As you can see, it’s not just about changing words. As we go now over some types of paraphrasing styles, you’ll see how the prompt changes a lot with each one.

Let’s Start! — The Implementation

In our case, the main engine that paraphrases the text is our power prompt. These prompts are fed to OpenAI’s GPT model or any other Model you prefer, which will do all the work for us.

The code structure is very simple. It just reads the content of a text file, paraphrases it using the power prompt chosen, and saves the response in another text file. So, the only part that needs to be very well-crafted is the prompt.

By now, you should have grasped the idea behind how the code works.

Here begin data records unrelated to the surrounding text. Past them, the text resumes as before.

-- ==== Sys2Proof/Safety.lean ====
section
/-! DEFINITION. The terms the statements use: what a command leaves unchanged, the invariant of the engine, and the runs of an animated wipe. -/
namespace Sys2Proof.Machine

/-! ### Frames -/

/-- Every byte of the buffer reads as before. -/
def BufferKept (s t : State) : Prop := ∀ a, memRead t.mem a = memRead s.mem a

/-- Every byte outside `n` bytes from address `lo` reads as before. -/
def BufferKeptOutside (lo n : Nat) (s t : State) : Prop :=
  ∀ a, ¬ (lo ≤ a ∧ a < lo + n) → memRead t.mem a = memRead s.mem a

/-- The construction parameters, and so `CONFIG`, are as before (R21). -/
def ParamsKept (s t : State) : Prop := t.params = s.params

/-- `RESULT` is as before. -/
def ResultKept (s t : State) : Prop := t.result = s.result

/-- `STATUS` is as before: `ILLEGAL`, and the phase that `BUSY` stands for (R25, R27). -/
def StatusKept (s t : State) : Prop := t.illegal = s.illegal ∧ t.phase = s.phase

/-- No event is emitted. -/
def NoEvent (s t : State) : Prop := t.events = s.events

/-- The words at the command port and the schedule of the input lines are as before. -/
def InputsKept (s t : State) : Prop := t.cmds = s.cmds ∧ t.inputs = s.inputs

/-- Nothing but `RESULT` changes: the frame of the commands that write it (R24). -/
def OnlyResult (s t : State) : Prop :=
  BufferKept s t ∧ ParamsKept s t ∧ StatusKept s t ∧ NoEvent s t ∧ InputsKept s t

/-- Nothing but the buffer changes: the frame of SETPIX and the scrolls. -/
def OnlyBuffer (s t : State) : Prop :=
  ParamsKept s t ∧ ResultKept s t ∧ StatusKept s t ∧ NoEvent s t ∧ InputsKept s t

/-- Nothing but the buffer, the phase and the event history changes: the frame of the wipes and SHOW. -/
def OnlyDisplays (s t : State) : Prop :=
  ParamsKept s t ∧ ResultKept s t ∧ t.illegal = s.illegal ∧ InputsKept s t

/-! ### What a pixel holds -/

/-- The `STRIDE` bytes of pixel `i` hold the channels of `c`, each at its offset (R130). -/
def PixelHolds (p : Params) (m : Memory) (i : Nat) (c : Color) : Prop :=
  memRead m (i * p.stride + p.order.rOff.val) = chanR c ∧
  memRead m (i * p.stride + p.order.gOff.val) = chanG c ∧
  memRead m (i * p.stride + p.order.bOff.val) = chanB c ∧
  (p.layout = .rgbw → memRead m (i * p.stride + p.order.wOff.val) = chanW c)

/-- Pixel `i` of `m` is byte for byte pixel `j` of `m'`. -/
def PixelSame (p : Params) (m : Memory) (i : Nat) (m' : Memory) (j : Nat) : Prop :=
  ∀ k, k < p.stride → memRead m (i * p.stride + k) = memRead m' (j * p.stride + k)

/-- The color an instance gives back for a stored `c`: white is 0 in `RGB` (R131). -/
def storedColor (p : Params) (c : Color) : Color :=
  match p.layout with
  | .rgb => c &&& 0x00FFFFFF#32
  | .rgbw => c

/-! ### The invariant -/

/-- Every listed address exists: it is below `BUFLEN` (R21, R40, R48). -/
def BufferBounded (s : State) : Prop := ∀ c ∈ s.mem, c.1 < s.params.bufLen

/-- The phases of this model, within R27 and R140: SHOW and an instant wipe wait for their last Display, at index 0 and
`NPIX` (DESIGN CHOICE, log 8); an animated wipe is at an index within `0 .. NPIX`, past the pixel it wrote last (DEDUCED,
log 7). -/
def PhaseOk (npix : Nat) : Phase → Prop
  | .idle => True
  | .run .showBuf i stage => i = 0 ∧ stage = .awaitFinalDisplay
  | .run job i stage =>
    0 < npix ∧ i ≤ npix ∧
    match stage with
    | .awaitFinalDisplay => job.delay = 0 ∧ i = npix
    | .write => job.delay ≠ 0 ∧ i < npix
    | .awaitDisplay => job.delay ≠ 0 ∧ 0 < i
    | .awaitWait => job.delay ≠ 0 ∧ 0 < i

/-- A Display carries `BUFLEN` bytes, and no Wait is of 0 ms (R180, R181). -/
def EventOk (p : Params) : Event → Prop
  | .display snap => snap.length = p.bufLen
  | .wait ms => ms ≠ 0

/-- While a Display is outstanding, the last event is that Display, and its snapshot is the buffer as it stands
(R180, R198). -/
def FrameShown (s : State) : Prop :=
  ∀ snap, displayRequest s = some snap → s.events.getLast? = some (.display snap)

/-- While a Wait is outstanding, the last event is that Wait (R181). -/
def WaitShown (s : State) : Prop :=
  ∀ ms, waitRequest s = some ms → s.events.getLast? = some (.wait ms)

/-- What every step keeps, from legal parameters. -/
structure Inv (s : State) : Prop where
  legal   : s.params.legal = true
  memWf   : s.mem.wf
  bounded : BufferBounded s
  phaseOk : PhaseOk s.params.npix s.phase
  events  : ∀ e ∈ s.events, EventOk s.params e
  shown   : FrameShown s
  waiting : WaitShown s

/-! ### Runs -/

/-- The collaborators of this state acknowledge at once, and `rst` stays low. -/
def PromptLines (s : State) : Prop := s.inputs = [Lines.prompt]

/-- The buffer after the first `k` pixels of a wipe (R141). -/
def wipedTo (p : Params) (colorOf : Nat → Color) (m : Memory) (k : Nat) : Memory := pixLoop p colorOf 0 k m

/-- The events of pixels `k .. k+n-1` of an animated wipe: for each, the Display of the buffer with that pixel
written, then the Wait (R141). -/
def wipeEvents (p : Params) (colorOf : Nat → Color) (d : Half) (m : Memory) (k : Nat) : Nat → List Event
  | 0 => []
  | n + 1 =>
    .display (snapshot p (wipedTo p colorOf m (k + 1))) :: .wait d :: wipeEvents p colorOf d m (k + 1) n

end Sys2Proof.Machine
end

So, it’s time to get technical!

Get Our Environment Ready

First, our code is dependent on the SimplerLLM library, which makes building AI tools much easier, as you can see now.

let’s start by creating a virtual environment and installing the library.

So, open a new terminal and run the following step-by-step:

1- Create the Virtual Environment:

python - m venv venv

2- Create and Activate the Virtual Environment:

venv/scripts/activate

3- Install SimplerLLM:

pip install simplerllm

Now, we have a virtual environment with simplerllm installed, which will help isolate the project and avoid conflicts between package versions.

Note that You will get all the codes and prompts mentioned, so don’t worry about the snippets now 🙂

First things first, we’ll need to create a .env file and add our OpenAI API Key so that the SimplerLLM functions can use it to generate the responses.

If you don’t have an API key, go to OpenAI’s website and generate a new one. Then, add it to the .env file in this form:

OPENAI_API_KEY = “YOUR_API_KEY”

Now, we’re ready to use the code; here it is:

from SimplerLLM.tools.generic_loader import load_content
from SimplerLLM.language.llm import LLM, LLMProvider
from prompts import Standard, Academic, Kiddie, Formal, Expand, Shorten

text = load_content("input.txt")

#Edit the prompt name in accordance to what you want to convert it to
final_prompt = Academic.format(input = text.content)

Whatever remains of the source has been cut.